Задумалась и не услышала, как скрипнула сенишная дверь и как кто-то долго скребся в кухонную, отыскивал защепку.
— Чи дома нема? — раздался голос Катерины Неботовой. — Все пооткрывато, а свет не горит…
Павловна вздрогнула от неожиданности, отозвалась, оправдываясь:
— Да сижу вот, сумерничаю… Воды со школы принесла, присела отдохнуть, а подняться уже и силов нема. А ты как прошла незаметно? Вроде ж я в окно гляжу — никто не мелькал… Совсем бабкой стала: недослышу, недовижу. Зажги там свет.
Щелкнул выключатель, зажмурилась Павловна от яркого света, подняла руки, будто обороняясь:
— Дужа большую лампочку вкрутил твой Федор, никак не привыкну. Сказала ему: «На што мне стольки света?» А он: «Больше света — в хате веселей. Да и поделать што — виднее: письма сынам писать или пошить што — нитку в иголку вдеть…» А мне нитку вдеть уже никакой свет не помогает.

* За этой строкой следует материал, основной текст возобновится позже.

-- ==== Sys2Proof/Machine/Views.lean ====
section
/-! DEFINITION. The device register space as a read sees it (R14, R16): stored fields, and fields that follow other state
(R309, R310, R346, R374, R400, R404, R405, R430, R431). -/
namespace Sys2Proof.Machine

/-- A `COMPACT` at the head of a matrix queue waits at step 5 for the roll-forward of a chunk of riser r, which waits for the ring
(R299, R305). -/
def State.rollWaits (s : State) (r : Nat) : Bool :=
  s.moulds.any fun p => match p.2.queue 0 with
    | .work _ (.compact _ d t _ _ _ 1) :: _ => (match viewOf d with
      | some v => (match s.ownerOf v with
        | some (q, e) => q == r && (s.shard v q e).committed s ((s.shard v q e).chunkOf (fld t 49 25 * v.tileCols + fld t 24 0))
        | none => false)
      | none => false)
    | _ => false

/-- Riser r, or a compaction in one of its chunks, waits for room in the ring (R305). -/
def State.ringWaits (s : State) (r : Nat) : Bool :=
  (s.riser r).opened.isSome || s.heats.endWait.any (fun e => e.type == 2 && e.riser == r) || s.rollWaits r

/-- The command at the head is executing. -/
def Riser.executing (x : Riser) : Bool :=
  match x.queue with
  | c :: _ => c.off != 0 || c.next != 0
  | [] => false

/-- `RISER_STATUS` (R310). `QDEPTH` leaves out the command that is executing; a failed riser is fenced, so it is stopped (R304). -/
def State.riserStatus (s : State) (r : Nat) : Nat :=
  let x := s.riser r
  let started := x.executing
  let rupd := match x.queue with
    | c :: _ => (match c.work with
      | .rupd _ _ _ _ _ _ _ => started
      | _ => false)
    | [] => false
  (x.queue.length - b2n started) % 32 * 2 ^ 16 + 32 * b2n x.recover + 16 * b2n (s.ringWaits r)
    + 8 * b2n (rupd && x.opened.isNone && !x.claims.isEmpty) + 4 * b2n x.failed + 2 * b2n started
    + b2n (x.stopped || x.failed || x.recover)

/-- `RISER_JNL_PHASE` (R310). -/
def riserPhase (x : Riser) : Nat :=
  match x.opened with
  | some o => o.chunk * 2 ^ 32 + o.entry * 2 ^ 16 + 4 + o.phase
  | none => 0

/-- Ports that are `UP` (R347). -/
def State.portsUp (s : State) : Nat := ((List.range 16).filter fun p => s.field (pstOff p) 2 0 == 2).length

/-- `SVC_CAPACITY` (R405). -/
def State.capacity (s : State) : Nat :=
  b2n (bitOf (s.reg Reg.HOST_STATUS) 0) * 2 ^ 40 + s.portsUp * 2 ^ 32
    + ((List.range 8).filter s.stackServing).length * 2 ^ 24 + ((List.range 8).filter s.riserServing).length * 2 ^ 16
    + s.servingList.length

/-- Byte i of the identity certificate of 8 KiB (R428): the map of enabled moulds is what this part has (R3), the rest is free. -/
def State.identByte (s : State) (i : Nat) : Byte :=
  let a := Config.identMapAt % 8161
  if a ≤ i ∧ i < a + 32 then
    BitVec.ofNat 8 (packGroups 1 ((List.range 8).map fun k => b2n (!s.pwr.fused.contains (8 * (i - a) + k))))
  else Config.identByte i

/-- Bytes [i, i + n) of the certificate, which wraps. -/
def State.identBytes (s : State) (i n : Nat) : List Byte := (List.range n).map fun k => s.identByte ((i + k) % 8192)

def PwrSt.code : PwrSt → Nat
  | .charging => 0 | .fuse => 1 | .ingot => 2 | .tap => 3 | .ready => 4 | .quench => 5 | .held => 6 | .bootwait => 7

/-- The valid save image with the highest `QSEQ` (R413). -/
def Power.bestSave (p : Power) : Option SaveImg :=
  p.saves.foldl (fun b i => match b with
    | some x => if x.qseq < i.qseq then some i else b
    | none => some i) none

/-- Open sessions (R374). -/
def HostPort.openCount (h : HostPort) : Nat := (h.sessions.filter (·.opened)).length

/-- A riser register as a read sees it. -/
def riserView (s : State) (off : Nat) : W64 :=
  let r := (off - Reg.RISER) / 0x1000
  let x := s.riser r
  let o := off % 0x1000
  if o = Reg.RISER_STATUS then BitVec.ofNat 64 (s.riserStatus r)
  else if o = Reg.RISER_JNL_PHASE then BitVec.ofNat 64 (riserPhase x)
  else if o = Reg.RISER_PSLOT_VALID then
    BitVec.ofNat 64 (packGroups 1 ((List.range 16).map fun n => b2n (SMap.get EpSlot.reset x.slots n).valid))
  else s.reg off

/-- The runner has work: a collective or a `DISPATCH` that has not retired, or an instruction in a mould's runner queue. -/
def State.runnerBusy (s : State) : Bool :=
  (s.runner.colls.any fun c => c.phase != .done)
    || (s.runner.steps.any fun r => r.phase != .done && r.phase != .void && r.phase != .error)
    || s.moulds.any fun e => !(e.2.queue 4).isEmpty

/-- Value of a device register as a read sees it; an offset that names none reads 0 (R16, R358). -/
def devView (s : State) (off : Nat) : W64 :=
  let n : Nat → W64 := BitVec.ofNat 64
  if (devRow off).isNone then 0
  else if off = Reg.HOST_STATUS then
    setFld (setFld (s.reg off) 11 8 s.host.openCount) 4 4 (b2n s.heats.pendingLaunch.isSome)
  else if off = Reg.HOST_CFG then setFld (s.reg off) 2 2 (b2n (s.modeBit 10))
  else if off = Reg.MEM_THERM_CFG then setFld (s.reg off) 0 0 (b2n (s.modeBit 9))
  else if Reg.RISER ≤ off ∧ off < 0x38000 then riserView s off
  else if off = Reg.RISER_SS_CFG then setFld (s.reg off) 1 1 (b2n (s.modeBit 11))
  else if off = Reg.RUN_STATUS then
    n (s.openColls % 128 * 2 ^ 16 + 2 * b2n s.runnerBusy + b2n (s.pwr.st == .quench || s.pwr.st == .held))
  else if off = Reg.RUN_BUF_FREE then n s.bufFree
  else if off = Reg.SVC_CAPACITY then n s.capacity
  else if off = Reg.PWR_STATUS then setFld (s.reg off) 7 4 s.pwr.st.code
  else if off = Reg.PWR_BOOT_STATUS then setFld (s.reg off) 47 40 s.pwr.fsvn
  else if off = Reg.PWR_OPT then s.pwr.opt
  else if off = Reg.PWR_FLASH_CTL then setFld (s.reg off) 62 62 (b2n s.pwr.ingotBusy.isSome)
  else if Reg.PWR_IDENT ≤ off ∧ off < Reg.PWR_ATTEST then n (leNat (s.identBytes (off - Reg.PWR_IDENT) 8))
  else if Reg.PWR_ATTEST ≤ off ∧ off < 0x68000 then
    if s.pwr.attests = 0 then 0 else Config.attestWord s.pwr.attests ((off - Reg.PWR_ATTEST) / 8)
  else if Reg.PWR_QIMG ≤ off ∧ off < 0xD0000 then
    match s.pwr.bestSave with
    | some i => SMap.get 0 i.words ((off - Reg.PWR_QIMG) / 8)
    | none => 0
  else s.reg off

/-- R16: a write access that counts goes to its block's counter. -/
def State.judge (s : State) (off : Nat) (v : W64) : State :=
  s.count (violCounter off) (b2n (countedWrite (devRow off) (devView s off) v))

/-- A write that is ignored and counted, once and not again under R16. -/
def State.refuseWrite (s : State) (off : Nat) : State := s.count (violCounter off) 1

/-- The plain write of R14 and R16. -/
def State.plainWrite (s : State) (off : Nat) (v : W64) : State :=
  let s := s.judge off v
  match devRow off with
  | some r => if r.rw ||| r.w1c = 0 then s else s.setReg off (mergeWrite r (s.reg off) v)
  | none => s

end Sys2Proof.Machine
end

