-- ==== Sys2Proof/Laws/State.lean ====
section
/-! SUPPORT. Reading one field after one update of the state or of a mould: no later proof unfolds a record update. -/
namespace Sys2Proof.Machine

/-! ## The state -/

@[simp] theorem State.setMould_pending (s : State) (g : Nat) (m : Mould) : (s.setMould g m).pending = s.pending := rfl
@[simp] theorem State.setMould_cnt (s : State) (g : Nat) (m : Mould) : (s.setMould g m).cnt = s.cnt := rfl
@[simp] theorem State.setMould_phase (s : State) (g : Nat) (m : Mould) : (s.setMould g m).phase = s.phase := rfl
@[simp] theorem State.setMould_regs (s : State) (g : Nat) (m : Mould) : (s.setMould g m).regs = s.regs := rfl
@[simp] theorem State.setMould_mem (s : State) (g : Nat) (m : Mould) : (s.setMould g m).mem = s.mem := rfl
@[simp] theorem State.setMould_draining (s : State) (g : Nat) (m : Mould) : (s.setMould g m).draining = s.draining := rfl
@[simp] theorem State.setMould_barriers (s : State) (g : Nat) (m : Mould) : (s.setMould g m).barriers = s.barriers := rfl
@[simp] theorem State.setMould_seqMismatch (s : State) (g : Nat) (m : Mould) : (s.setMould g m).seqMismatch = s.seqMismatch := rfl
@[simp] theorem State.setMould_risers (s : State) (g : Nat) (m : Mould) : (s.setMould g m).risers = s.risers := rfl
@[simp] theorem State.setMould_runner (s : State) (g : Nat) (m : Mould) : (s.setMould g m).runner = s.runner := rfl
@[simp] theorem State.setMould_host (s : State) (g : Nat) (m : Mould) : (s.setMould g m).host = s.host := rfl
@[simp] theorem State.setMould_heats (s : State) (g : Nat) (m : Mould) : (s.setMould g m).heats = s.heats := rfl
@[simp] theorem State.setMould_pwr (s : State) (g : Nat) (m : Mould) : (s.setMould g m).pwr = s.pwr := rfl
@[simp] theorem State.setMould_free (s : State) (g : Nat) (m : Mould) : (s.setMould g m).free = s.free := rfl
@[simp] theorem State.setMould_epoch (s : State) (g : Nat) (m : Mould) : (s.setMould g m).epoch = s.epoch := rfl

@[simp] theorem State.updMould_pending (s : State) (g : Nat) (f : Mould → Mould) : (s.updMould g f).pending = s.pending := rfl
@[simp] theorem State.updMould_cnt (s : State) (g : Nat) (f : Mould → Mould) : (s.updMould g f).cnt = s.cnt := rfl
@[simp] theorem State.updMould_phase (s : State) (g : Nat) (f : Mould → Mould) : (s.updMould g f).phase = s.phase := rfl
@[simp] theorem State.updMould_regs (s : State) (g : Nat) (f : Mould → Mould) : (s.updMould g f).regs = s.regs := rfl
@[simp] theorem State.updMould_mem (s : State) (g : Nat) (f : Mould → Mould) : (s.updMould g f).mem = s.mem := rfl
@[simp] theorem State.updMould_draining (s : State) (g : Nat) (f : Mould → Mould) : (s.updMould g f).draining = s.draining := rfl
@[simp] theorem State.updMould_barriers (s : State) (g : Nat) (f : Mould → Mould) : (s.updMould g f).barriers = s.barriers := rfl
@[simp] theorem State.updMould_seqMismatch (s : State) (g : Nat) (f : Mould → Mould) : (s.updMould g f).seqMismatch = s.seqMismatch := rfl
@[simp] theorem State.updMould_risers (s : State) (g : Nat) (f : Mould → Mould) : (s.updMould g f).risers = s.risers := rfl
@[simp] theorem State.updMould_runner (s : State) (g : Nat) (f : Mould → Mould) : (s.updMould g f).runner = s.runner := rfl
@[simp] theorem State.updMould_host (s : State) (g : Nat) (f : Mould → Mould) : (s.updMould g f).host = s.host := rfl
@[simp] theorem State.updMould_heats (s : State) (g : Nat) (f : Mould → Mould) : (s.updMould g f).heats = s.heats := rfl
@[simp] theorem State.updMould_pwr (s : State) (g : Nat) (f : Mould → Mould) : (s.updMould g f).pwr = s.pwr := rfl
@[simp] theorem State.updMould_free (s : State) (g : Nat) (f : Mould → Mould) : (s.updMould g f).free = s.free := rfl
@[simp] theorem State.updMould_epoch (s : State) (g : Nat) (f : Mould → Mould) : (s.updMould g f).epoch = s.epoch := rfl

@[simp] theorem State.mcount_pending (s : State) (g o n : Nat) : (s.mcount g o n).pending = s.pending := by unfold State.mcount; split <;> rfl
@[simp] theorem State.mcount_cnt (s : State) (g o n : Nat) : (s.mcount g o n).cnt = s.cnt := by unfold State.mcount; split <;> rfl
@[simp] theorem State.mcount_phase (s : State) (g o n : Nat) : (s.mcount g o n).phase = s.phase := by unfold State.mcount; split <;> rfl
@[simp] theorem State.mcount_regs (s : State) (g o n : Nat) : (s.mcount g o n).regs = s.regs := by unfold State.mcount; split <;> rfl
@[simp] theorem State.mcount_mem (s : State) (g o n : Nat) : (s.mcount g o n).mem = s.mem := by unfold State.mcount; split <;> rfl
@[simp] theorem State.mcount_draining (s : State) (g o n : Nat) : (s.mcount g o n).draining = s.draining := by unfold State.mcount; split <;> rfl
@[simp] theorem State.mcount_barriers (s : State) (g o n : Nat) : (s.mcount g o n).barriers = s.barriers := by unfold State.mcount; split <;> rfl
@[simp] theorem State.mcount_seqMismatch (s : State) (g o n : Nat) : (s.mcount g o n).seqMismatch = s.seqMismatch := by unfold State.mcount; split <;> rfl
@[simp] theorem State.mcount_risers (s : State) (g o n : Nat) : (s.mcount g o n).risers = s.risers := by unfold State.mcount; split <;> rfl
@[simp] theorem State.mcount_runner (s : State) (g o n : Nat) : (s.mcount g o n).runner = s.runner := by unfold State.mcount; split <;> rfl
@[simp] theorem State.mcount_host (s : State) (g o n : Nat) : (s.mcount g o n).host = s.host := by unfold State.mcount; split <;> rfl
@[simp] theorem State.mcount_heats (s : State) (g o n : Nat) : (s.mcount g o n).heats = s.heats := by unfold State.mcount; split <;> rfl
@[simp] theorem State.mcount_pwr (s : State) (g o n : Nat) : (s.mcount g o n).pwr = s.pwr := by unfold State.mcount; split <;> rfl
@[simp] theorem State.mcount_free (s : State) (g o n : Nat) : (s.mcount g o n).free = s.free := by unfold State.mcount; split <;> rfl
@[simp] theorem State.mcount_epoch (s : State) (g o n : Nat) : (s.mcount g o n).epoch = s.epoch := by unfold State.mcount; split <;> rfl

@[simp] theorem State.setReg_pending (s : State) (o : Nat) (v : W64) : (s.setReg o v).pending = s.pending := rfl
@[simp] theorem State.setReg_cnt (s : State) (o : Nat) (v : W64) : (s.setReg o v).cnt = s.cnt := rfl
@[simp] theorem State.setReg_phase (s : State) (o : Nat) (v : W64) : (s.setReg o v).phase = s.phase := rfl
@[simp] theorem State.setReg_mem (s : State) (o : Nat) (v : W64) : (s.setReg o v).mem = s.mem := rfl
@[simp] theorem State.setReg_draining (s : State) (o : Nat) (v : W64) : (s.setReg o v).draining = s.draining := rfl
@[simp] theorem State.setReg_moulds (s : State) (o : Nat) (v : W64) : (s.setReg o v).moulds = s.moulds := rfl
@[simp] theorem State.setReg_barriers (s : State) (o : Nat) (v : W64) : (s.setReg o v).barriers = s.barriers := rfl
@[simp] theorem State.setReg_seqMismatch (s : State) (o : Nat) (v : W64) : (s.setReg o v).seqMismatch = s.seqMismatch := rfl
@[simp] theorem State.setReg_risers (s : State) (o : Nat) (v : W64) : (s.setReg o v).risers = s.risers := rfl
@[simp] theorem State.setReg_runner (s : State) (o : Nat) (v : W64) : (s.setReg o v).runner = s.runner := rfl
@[simp] theorem State.setReg_host (s : State) (o : Nat) (v : W64) : (s.setReg o v).host = s.host := rfl
@[simp] theorem State.setReg_heats (s : State) (o : Nat) (v : W64) : (s.setReg o v).heats = s.heats := rfl
@[simp] theorem State.setReg_pwr (s : State) (o : Nat) (v : W64) : (s.setReg o v).pwr = s.pwr := rfl
@[simp] theorem State.setReg_free (s : State) (o : Nat) (v : W64) : (s.setReg o v).free = s.free := rfl
@[simp] theorem State.setReg_epoch (s : State) (o : Nat) (v : W64) : (s.setReg o v).epoch = s.epoch := rfl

— О, он свет любить! Дома везде лампочек понавешал: и в сарае, и в погребе… — быстро подхватила разговор Неботова и тут же оборвала его, улыбнулась ласково. Тонкие морщинки разбежались от уголков рта, лицо потеплело: — А я к вам с подарком. — И она невольно бросила взгляд на топырившуюся бугром фуфайку.
— Рано подарки, именины мои ишо не скоро, — сказала Павловна, взглянув на соседку: — Глянь, да и правда штось принесла? — Она ткнула пальцем в фуфайку. — Мягкое…
— Помощника вам, штоб не скуплю было. — Неботова отстегнула пуговицу и бережно опустила щенка на пол. — Вот вам!
— Ой, боже ж мой! — всплеснула Павловна руками. — Манюпенький какой! — Она сползла со стула, присела на корточки: — Да што ж это такое? Вроде собака, а ухи… А, Кать?
Засмеялась Неботова:
— Ото ж и нашим ухи понравились. Порода такая, из ученых.
— Ой-ей-ей… — запричитала Павловна. — Да дужа ж маленький. Ему ж соска ишо нужна, молоко. А где я ему молока наберусь?